Theoretical studies on electronic structures and spectroscopic properties of a series of novel β-diketonate Os(II) complexes

Abstract

The geometries, electronic structures, and spectroscopic properties of a series of [Os(II)(CO)3(tfa)(acac(X)2)] (tfa = trifluoroacetate; acac = acetoylacetonate; X = H (1), CF3 (2), C6H5 (3), and C10H7 (4)) complexes have been investigated theoretically. The ground and excited state geometries were optimized at the B3LYP/LANL2DZ and CIS/LANL2DZ levels, respectively. The optimized geometry structural parameters agreed well with the corresponding experimental results.
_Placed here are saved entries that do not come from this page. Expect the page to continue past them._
-- ==== Sys2Proof/Certificates/Slice0/Obligations.lean ====
section
/-! DEFINITION. The statements about the TB6404, each of them a proposition for the provers, in the order of the manual's
chapters. A statement about a command that completes says what the next state is: `{ s with … }` names the blocks that
change, and every block it does not name is as it was. -/

open Sys2Proof Sys2Proof.Machine

/-! ### Commands and the queue -/

/-- A step runs the command at the front of the queue on the state with the rest of the queue; every command in every state
answers a next state, and it neither reads nor changes the queue of the commands behind it. On an empty queue the part
idles: that clause is the model's choice (log entry 6). -/
def Obligations.StepRunsFront : Prop :=
  (∀ (c : Instr) (rest : List Instr) (s : State),
    step { s with pending := c :: rest } = exec c { s with pending := rest }) ∧
  (∀ s : State, s.pending = [] → step s = .next s) ∧
  ∀ (c : Instr) (s : State), ∃ t, exec c s = .next t ∧ t.pending = s.pending ∧
    ∀ q, exec c { s with pending := q } = .next { t with pending := q }

/-! ### Watch Table (chapter 1) -/

/-- R3: which LOAD records pass the field checks, field by field, and the configuration an accepted one asks for, fields
that do not apply as 0 (R2). -/
def Obligations.LoadFields : Prop :=
  ∀ r : CommandRecord,
    (r.config ≠ none ↔
      (r.test = 0 ∨ r.test = 1) ∧ (r.sense = 0 ∨ r.sense = 1 ∨ r.sense = 2) ∧ (r.mode = 0 ∨ r.mode = 1) ∧
      (r.test = 1 →
        r.fieldOffset.toNat ≤ 31 ∧ r.fieldWidth ≠ 0 ∧ r.fieldWidth.toNat ≤ 32 ∧
        r.fieldOffset.toNat + r.fieldWidth.toNat ≤ 32 ∧
        r.high.toNat < 2 ^ r.fieldWidth.toNat ∧ r.low.toNat ≤ r.high.toNat) ∧
      r.skip.toNat ≤ 16777215 ∧ (r.predecessor.toNat < 64 ∨ r.predecessor = 0xFF) ∧
      ¬ (r.options.getLsbD 0 = true ∧ r.predecessor = 0xFF) ∧
      (r.options.getLsbD 1 = true → r.pre.toNat ≤ 1024)) ∧
    ∀ c, r.config = some c →
      c.test = (if r.test = 0 then .masked else .range) ∧
      c.mask = (if r.test = 0 then r.mask else 0) ∧ c.value = (if r.test = 0 then r.value else 0) ∧
      c.fieldOffset = (if r.test = 1 then r.fieldOffset.toNat else 0) ∧
      c.fieldWidth = (if r.test = 1 then r.fieldWidth.toNat else 0) ∧
      c.low = (if r.test = 1 then r.low.toNat else 0) ∧ c.high = (if r.test = 1 then r.high.toNat else 0) ∧
      c.sense = (if r.sense = 0 then .level else if r.sense = 1 then .enter else .leave) ∧
      c.mode = (if r.mode = 0 then .single else .repeated) ∧
      c.skip = r.skip.toNat ∧ c.window = r.window.toNat ∧
      c.predecessor.map (fun p => p.val) = (if r.predecessor = 0xFF then none else some r.predecessor.toNat) ∧
      c.relatch = r.options.getLsbD 0 ∧ c.capture = r.options.getLsbD 1 ∧ c.halt = r.options.getLsbD 2 ∧
      c.pre = (if r.options.getLsbD 1 then r.pre.toNat else 0) ∧
      c.post = (if r.options.getLsbD 1 then r.post.toNat else 0)

/-- R10 and R11: the four checks of LOAD in their order, each with its status, and what an accepted LOAD writes. A loop is
found exactly when the walk from the loaded predecessor reaches the loaded watch (R13). -/
def Obligations.LoadChecked : Prop :=
  ∀ (s : State) (c : CurrentCommand) (w : WatchId), s.Dispatched .load c → s.eng.begun = false →
    watchOf c.record.watchId = some w →
    s.WatchesSound → s.ChainsSound →
    let refused (st : CmdStatus) : Prop :=
      exec .load s = .next { s with cmd := s.cmd.completedWith c st (some c.record.watchId) }
    let loops (p : WatchId) : Prop := ∃ n, predecessorChain s.eng.watches n p = some w
    ((s.watch w).state ≠ .free → (s.watch w).state ≠ .idle → refused .wrongState) ∧
    ((s.watch w).state = .free ∨ (s.watch w).state = .idle →
      (c.record.config = none → refused .badField) ∧
      ∀ cfg, c.record.config = some cfg →
        (∀ p, cfg.predecessor = some p → p = w ∨ (s.watch p).state = .free → refused .noPredecessor) ∧
        (∀ p, cfg.predecessor = some p → p ≠ w → (s.watch p).state ≠ .free → loops p → refused .chainLoop) ∧
        ((∀ p, cfg.predecessor = some p → p ≠ w ∧ (s.watch p).state ≠ .free ∧ ¬ loops p) →
          ∃ t, exec .load s = .next t ∧
            s.WatchReplaced t w
              { s.watch w with
                config := cfg, state := .idle, skipRemaining := 0, previous := .unknown, windowExpiry := none,
                expiryRaised := false, endReason := .none } ∧
            (t.watch w).NoneUnreported ∧
            t = { s with
                  eng := { s.eng with watches := t.eng.watches }
                  cmd := s.cmd.completedWith c .ok (some c.record.watchId) }))

/-- R14: ARM of an IDLE watch makes it LIVE, or PENDING when it names a predecessor; in every other state it is refused, and
nothing but the completion changes. -/
def Obligations.ArmTaken : Prop :=
  ∀ (s : State) (c : CurrentCommand) (w : WatchId), s.Dispatched .arm c → s.eng.begun = false →
    watchOf c.record.watchId = some w →
    ((s.watch w).state ≠ .idle →
      exec .arm s = .next { s with cmd := s.cmd.completedWith c .wrongState (some c.record.watchId) }) ∧
    ((s.watch w).state = .idle → ∃ t, exec .arm s = .next t ∧
      t = { s with
            eng := { s.eng with watches := t.eng.watches }
            cmd := s.cmd.completedWith c .ok (some c.record.watchId) } ∧
      ((s.watch w).config.predecessor = none →
        s.WatchReplaced t w
          { s.watch w with
            state := .live, skipRemaining := (s.watch w).config.skip, previous := .unknown, expiryRaised := false,
            windowExpiry :=
              if (s.watch w).config.window = 0 then none
              else some (s.tick + BitVec.ofNat 48 (s.watch w).config.window) }) ∧
      ((s.watch w).config.predecessor ≠ none →
        s.WatchReplaced t w
          { s.watch w with
            state := .pending, skipRemaining := (s.watch w).config.skip, previous := .unknown, expiryRaised := false,
            windowExpiry := none }))

/-- R15 and R9: DISARM of a PENDING or LIVE watch ends it, DISARMED, and it joins the Report List tail unless it is already
there; in every other state it is refused, and nothing but the completion changes. -/
def Obligations.DisarmTaken : Prop :=
  ∀ (s : State) (c : CurrentCommand) (w : WatchId), s.Dispatched .disarm c → s.eng.begun = false →
    watchOf c.record.watchId = some w →
    ((s.watch w).state ≠ .pending → (s.watch w).state ≠ .live →
      exec .disarm s = .next { s with cmd := s.cmd.completedWith c .wrongState (some c.record.watchId) }) ∧
    ((s.watch w).state = .pending ∨ (s.watch w).state = .live → ∃ t, exec .disarm s = .next t ∧
      s.WatchReplaced t w
        { s.watch w with
          state := .done, endReason := .disarmed, windowExpiry := none, expiryRaised := false } ∧
      t = { s with
            eng :=
              { s.eng with
                watches := t.eng.watches
                reportList := if w ∈ s.eng.reportList then s.eng.reportList else s.eng.reportList ++ [w] }
            cmd := s.cmd.completedWith c .ok (some c.record.watchId) })

/-- R17: FREE is refused unless the watch is IDLE and no non-FREE watch names it; an accepted FREE clears the context. -/
def Obligations.FreeTaken : Prop :=
  ∀ (s : State) (c : CurrentCommand) (w : WatchId), s.Dispatched .free c → s.eng.begun = false →
    watchOf c.record.watchId = some w →
    let named : Prop := ∃ v, (s.watch v).state ≠ .free ∧ (s.watch v).config.predecessor = some w
    ((s.watch w).state ≠ .idle →
      exec .free s = .next { s with cmd := s.cmd.completedWith c .wrongState (some c.record.watchId) }) ∧
    ((s.watch w).state = .idle → named →
      exec .free s = .next { s with cmd := s.cmd.completedWith c .hasSuccessor (some c.record.watchId) }) ∧
    ((s.watch w).state = .idle → ¬ named → ∃ t, exec .free s = .next t ∧
      s.WatchReplaced t w .freeContext ∧
      t = { s with
            eng := { s.eng with watches := t.eng.watches }
            cmd := s.cmd.completedWith c .ok (some c.record.watchId) })

/-- R21 and R22: a SNAPSHOT copies the content of its watch, in any watch state, and asks for the write; nothing else
changes. A window remaining is 0 from the tick at which the expiry is reached (log entry 3). -/
def Obligations.SnapshotTaken : Prop :=
  ∀ (s : State) (c : CurrentCommand) (w : WatchId), s.Dispatched .snapshot c → s.eng.begun = false →
    watchOf c.record.watchId = some w →
    s.cmd.snapshot = none →
    ∃ content : SnapshotContent,
      exec .snapshot s = .next { s with cmd := { s.cmd with snapshot := some content, link := .standing } } ∧
      content.watch = w ∧ content.asOf = s.eng.lastEvaluated ∧ content.state = (s.watch w).state ∧
      content.previous = (s.watch w).previous ∧ content.skipRemaining = (s.watch w).skipRemaining ∧
      ((s.watch w).windowExpiry = none → content.windowRemaining = none) ∧
      (∀ e, (s.watch w).windowExpiry = some e →
        content.windowRemaining =
          some (if (s.watch w).expiryRaised = true ∨ (s.tick - e).toNat < 2 ^ 47 then 0 else (e - s.tick).toNat)) ∧
      content.fireCount = (s.watch w).fireCount ∧ content.firstFire = (s.watch w).firstFire ∧
      content.lastFire = (s.watch w).lastFire ∧ content.missed = (s.watch w).missed ∧
      content.endReason = (s.watch w).endReason ∧ content.test = (s.watch w).config.test ∧
      content.sense = (s.watch w).config.sense ∧ content.mode = (s.watch w).config.mode ∧
      content.skip = (s.watch w).config.skip ∧ content.window = (s.watch w).config.window ∧
      content.predecessor = (s.watch w).config.predecessor ∧ content.relatch = (s.watch w).config.relatch ∧
      content.capture = (s.watch w).config.capture ∧ content.halt = (s.watch w).config.halt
As indicated in this paper, the highest occupied molecular orbitals were dominantly localized on the Os atom, ctfa (abbv. of CO and tfa), and acac ligand for 1 and 2, acac ligand and X substituent for 3 and 4, while the lowest unoccupied molecular orbitals were mainly composed of acac ligand and X substituent. Under the time-dependent density functional theory (TDDFT) level with the polarized continuum model (PCM), the absorption and phosphorescence in CH2Cl2 media were calculated based on the optimized ground- and excited-state geometries, respectively. The calculated results show that the lowest energy absorptions at 317 (1), 342 (2), 377 (3), and 420 nm (4) are attributed to a change of ππ*/MLCT mixing transition to pure ππ* transition for 1–4, while their phosphorescence emission have similar transition properties. This indicates that the absorption and emission transition characters could be altered by adjusting the π electron-donating ability.